In any organization, including people in important decisions is of paramount importance. It makes them feel heard and, subsequently, confident in their positions.
We are trying to construct a more inclusive society. We are going to make a country in which no one is left out.
-Franklin D. Roosevelt
A few years back, I was involved in a startup company called egraphs. Our business development office was a tight group. We made decisions collaboratively, as a team. Everybody’s leans and opinions were carefully considered and respected. As a result, our culture was phenomenal, and we accomplished pretty remarkable outcomes. We all loved being at the office and truly celebrated together when we closed a deal, because we were each part of the process.
To feel empowered, employees must have a sense of self-determination, competence, meaning and influence. Employees’ sense of self-determination is the perception that they are free to make choices, and that their actions are not controlled by policies, systems or managerial dictates. Granting autonomy to employees helps them feel a sense of self-determination. The higher employees’ competence, the more they appreciate and thrive when given autonomy. On the other hand, new employees or employees who need to acquire new skills must develop confidence in their abilities before they feel empowered by that autonomy. A sense of meaning in employees’ work refers to the extent to which employees believe that their work affects the lives of others either directly or indirectly. This is not to say that only people working on “life and death” matters feel empowered. As long as employees perceive that doing their job satisfies important needs of internal or external customers, they’ll see the meaningfulness of their work. Finally, employees must feel like they are able to influence people and events in important ways in order to feel empowered.
During these processes, we became smarter about our business. We were learning, collaboratively.

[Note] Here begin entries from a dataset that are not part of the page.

/-- 13 R333, R335 to R337: CTX-RESTORE re-creates the context of an image whose header fits and whose digest is that of a saved one,
with its tables, fences and seeds; CTX-DISABLE and Q-DISABLE enter a disable with its fence and value and stop what they name, and
wait for a save of their context. -/
def Obligations.RestoreAndDisableItems : Prop :=
  ∀ (q : Nat) (hd : Header) (qu : Queue) (s : State),
    (∀ al hc x a s1 s2 bs body v areas c s3 allocs s4 nums z tables, s.loneAdmin q hd (.ctxRestore al hc) qu →
      s.ctxOf qu.part hc = some x → x.allocs.find al = some a →
      (s.begun q hd (.ctxRestore al hc) qu).ctxRead x a.va 0x48 = (s1, .ok, bs) →
      let w0 := leNat (bs.take 8)
      let len := 4096 * bits w0 31 0
      s1.geometryBad w0 (leNat ((bs.drop 8).take 8)) (BitVec.ofNat 64 (leNat (bs.drop 0x40))) = false →
      0x48 ≤ len → len ≤ a.size → s1.ctxRead x (a.va + 0x40) (len - 0x40) = (s2, .ok, body) →
      (sha3_256 body ≠ (bs.drop 0x20).take 0x20 → ∃ u, s.itemRuns (.ctxRestore q hd al hc) u q hd qu 2 0x69 0 ∧ u.ctxs = s.ctxs) ∧
      (sha3_256 body = (bs.drop 0x20).take 0x20 → s2.saved.find? (fun e => e.digest == sha3_256 body) = some v →
        s2.openCtxs qu.part < s2.cfg 0x4011 (qu.part + 1) → s2.footOk qu.part v.ctx.fsr v.ctx.slices = true →
        s2.foreignPort qu.part v.ctx.allocs = false →
        s2.takeSave qu.part v.ctx.fsr v.ctx.slices = some areas → s2.ctxs.free 0 16383 = some c →
        let hold : Ctx :=
          { part := qu.part, fsr := v.ctx.fsr, slices := v.ctx.slices, slotBase := s2.newSlots v.ctx.fsr, saveAreas := areas }
        State.remap { s2 with ctxs := s2.ctxs.put c hold } qu.part v.ctx.allocs = some (s3, allocs) →
        ({ s3 with ctxs := s3.ctxs.filter (fun e => e.1 < 100000) }).placeSlots c qu.part v.slots = some (s4, nums) →
        s4.placeProgs c (v.rebuilt hold allocs nums) (v.programs hold) = some z →
        ({ s4 with ctxs := s4.ctxs.put c z }).tablesFor qu.part z = some tables →
        ∃ u y, s.itemRuns (.ctxRestore q hd al hc) u q hd qu 0 0 (BitVec.ofNat 64 c) ∧ u.ctxs.find c = some y ∧
          y.part = qu.part ∧ y.fsr = v.ctx.fsr ∧ y.slices = v.ctx.slices ∧ y.descs = v.ctx.descs ∧ y.fences = v.ctx.fences ∧
          y.seeds = v.ctx.seeds ∧ y.allocs = allocs ∧ y.savedFoot = v.ctx.savedFoot ∧ y.resident = [] ∧ y.tables = tables ∧
          y.progs.map (fun e => (e.1, e.2.image)) = z.progs.map (fun e => (e.1, e.2.image)) ∧
          u.nextLaunch = s.nextLaunch + v.launches.length)) ∧
    (∀ c k v x m, s.loneAdmin q hd (.ctxDisable c k v) qu → s.ctxOf qu.part c = some x → s.sems.find k = some m →
      (m.part ≠ qu.part → s.itemRuns (.ctxDisable q hd c k v) s.took q hd qu 2 0x62 0) ∧
      (m.part = qu.part → x.notRestorable = true → s.itemRuns (.ctxDisable q hd c k v) s.took q hd qu 2 0x6A 0) ∧
      (m.part = qu.part → x.notRestorable = false → s.saving c = true →
        s.itemWaits (.ctxDisable q hd c k v) q hd (.ctxDisable c k v) qu) ∧
      (m.part = qu.part → x.notRestorable = false → s.saving c = false → s.queuesOf c = [] →
        exec (.ctxDisable q hd c k v) s = .next { s.begun q hd (.ctxDisable c k v) qu with
          ctxs := s.ctxs.put c { x with disabled := true }, nextDisable := s.nextDisable + 1
          disables := s.disables.put s.nextDisable
            { scope := .ctx c, fence := some (k, v), at' := s.clock.refc, item := some (q, s.nextItem) } })) ∧
    (∀ n k v x m, s.loneAdmin q hd (.qDisable n k v) qu → s.queueOf qu.part n = some x → s.sems.find k = some m →
      (m.part ≠ qu.part → s.itemRuns (.qDisable q hd n k v) s.took q hd qu 2 0x62 0) ∧
      (m.part = qu.part → s.spoilt x.ctx = true → s.itemRuns (.qDisable q hd n k v) s.took q hd qu 2 0x6A 0) ∧
      (m.part = qu.part → s.spoilt x.ctx = false → (∀ c, x.ctx = some c → s.saving c = false) → x.items = [] →
        (∀ e ∈ s.launches, e.2.queue ≠ n) →
        (∀ e ∈ s.codecs, ∀ y ∈ e.2.streams, ∀ r ∈ y.2.ready, r.1 ≠ n) →
        ∃ t, exec (.qDisable q hd n k v) s = .next t ∧ t.queues.find n = some { x with disabled := true } ∧
          (∀ p, p ≠ n → p ≠ q → t.queues.find p = s.queues.find p) ∧ t.launches = s.launches ∧ t.mem = s.mem ∧
          t.disables = s.disables.put s.nextDisable
            { scope := .queue n, fence := some (k, v), at' := s.clock.refc, item := some (q, s.nextItem) }))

Unlike individual learning, people engaged in collaborative learning capitalize on one another’s resources and skills (asking one another for information, evaluating one another’s ideas, monitoring one another’s work, etc.). More specifically, collaborative learning is based on the model that knowledge can be created within a population where members actively interact by sharing experiences and take on asymmetry roles. Put differently, collaborative learning refers to methodologies and environments in which learners engage in a common task where each individual depends on and is accountable to each other.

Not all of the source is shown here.